Work order:
In the entries below, find the line with "theorem test_decode_d44 : decodeByte" and the line with "theorem test_decode_seekAepi : decodeByte"; give again those lines and every line between them, exactly.

Stored dataset items:
-- ==== Sys2Proof/Tests/Slice0.lean ====
section
/-! SUPPORT. The model's own tests: ill-formed command words, one decoded word per command written out from R102, R103 and R101, single
steps whose results stand in spec/95_test_vectors.md, and a witness for the hypotheses of every statement that has some. -/

namespace Sys2Proof.Tests

open Sys2Proof Sys2Proof.Machine

/-! ## Well-formedness (R104) -/

theorem test_ill_formed_reserved_bit :
    (CommandWord.mk 1 0 0x1).reservedClear = false ∧ (CommandWord.mk 1 0 0x1).wellFormed = false := by decide

theorem test_ill_formed_op : (CommandWord.mk 0 0 0xB).opDefined = false ∧ (CommandWord.mk 0 0 0xB).wellFormed = false := by decide

theorem test_ill_formed_msel_unused :
    (CommandWord.mk 0 1 0x1).mselUnusedClear = false ∧ (CommandWord.mk 0 1 0x1).wellFormed = false := by decide

theorem test_ill_formed_msel_reserved :
    (CommandWord.mk 0 5 0x5).mselDefined = false ∧ (CommandWord.mk 0 7 0x6).wellFormed = false := by decide

/-! ## Decoding: bit 7, then MSEL, then OP (R101 to R103) -/

theorem test_decode_nop : decodeByte 0b0_000_0000#8 = .ok .nop := rfl
theorem test_decode_rdsec : decodeByte 0b0_000_0001#8 = .ok .rdsec := rfl
theorem test_decode_d44 : decodeByte 0b0_000_0010#8 = .ok .d44 := rfl
theorem test_decode_l62 : decodeByte 0b0_000_0011#8 = .ok .l62 := rfl
theorem test_decode_d62 : decodeByte 0b0_000_0100#8 = .ok .d62 := rfl
theorem test_decode_seekApro : decodeByte 0b0_000_0101#8 = .ok .seekApro := rfl
theorem test_decode_seekAepi : decodeByte 0b0_001_0101#8 = .ok .seekAepi := rfl
theorem test_decode_seekDpro : decodeByte 0b0_010_0101#8 = .ok .seekDpro := rfl
theorem test_decode_seekDepi : decodeByte 0b0_011_0101#8 = .ok .seekDepi := rfl
theorem test_decode_seekSync : decodeByte 0b0_100_0101#8 = .ok .seekSync := rfl
theorem test_decode_bsrchApro : decodeByte 0b0_000_0110#8 = .ok .bsrchApro := rfl
theorem test_decode_bsrchAepi : decodeByte 0b0_001_0110#8 = .ok .bsrchAepi := rfl
theorem test_decode_bsrchDpro : decodeByte 0b0_010_0110#8 = .ok .bsrchDpro := rfl
theorem test_decode_bsrchDepi : decodeByte 0b0_011_0110#8 = .ok .bsrchDepi := rfl
theorem test_decode_bsrchSync : decodeByte 0b0_100_0110#8 = .ok .bsrchSync := rfl
theorem test_decode_skip : decodeByte 0b0_000_0111#8 = .ok .skip := rfl
theorem test_decode_cka : decodeByte 0b0_000_1000#8 = .ok .cka := rfl
theorem test_decode_ckd : decodeByte 0b0_000_1001#8 = .ok .ckd := rfl
theorem test_decode_ckt : decodeByte 0b0_000_1010#8 = .ok .ckt := rfl

/-- The bytes of V-CMD-2 to V-CMD-9, refused by name. -/
theorem test_decode_illegal :
    [0x0B#8, 0x0F, 0x81, 0x11, 0x55, 0x76, 0x57, 0xFF].map decodeByte =
      [.error .reservedOp, .error .reservedOp, .error .reservedBit, .error .mselNotZero, .error .reservedMsel,
        .error .reservedMsel, .error .mselNotZero, .error .reservedBit] := rfl

theorem test_decode_no_byte : decode [] = .error .noByte := rfl

theorem test_decode_table_word : decodeTableWord 8 0x46 = some .bsrchSync ∧ decodeTableWord 8 0x0B = none := by decide

/-! ## Single steps -/

/-- STATUS, KIND and RES after a step, as the vector tables give them. -/
def outcome (o : Host.Outcome State Fault Refusal) : Option (Byte × Nat × Byte) :=
  match o with
  | .next t => some (statusByte t, (kindCode t.kind).toNat, t.res)
  | .fault _ => none
  | .refused _ => none

/-- A state about to see the host's CMD write of a byte. -/
def issued (v : Byte) (s : State) : State := { s with agenda := [.write 0x000 v] }

/-- A state in which a command is running in a phase, with the offers the stream makes. -/
def running (i : Instr) (p : Phase) (offers : List Offer) : State :=
  { State.reset with cmd := encodeByte i, busy := true, phase := p, stream := { offers := offers, tail := .waits } }

/-- V-CMD-1. -/
theorem test_nop : outcome (step (issued 0x00 State.reset)) = some (0x06, 0, 0x00) := by decide

/-- V-CMD-5: MSEL 1 on RDSEC. -/
theorem test_illegal : outcome (step (issued 0x11 State.reset)) = some (0x32, 14, 0x00) := by decide

/-- V-D44-3. -/
theorem test_d44_even_bits : outcome (step (issued 0x02 { State.reset with opa := 0x55 })) = some (0x06, 0, 0xAA) := by decide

Result:
theorem test_decode_d44 : decodeByte 0b0_000_0010#8 = .ok .d44 := rfl
theorem test_decode_l62 : decodeByte 0b0_000_0011#8 = .ok .l62 := rfl
theorem test_decode_d62 : decodeByte 0b0_000_0100#8 = .ok .d62 := rfl
theorem test_decode_seekApro : decodeByte 0b0_000_0101#8 = .ok .seekApro := rfl
theorem test_decode_seekAepi : decodeByte 0b0_001_0101#8 = .ok .seekAepi := rfl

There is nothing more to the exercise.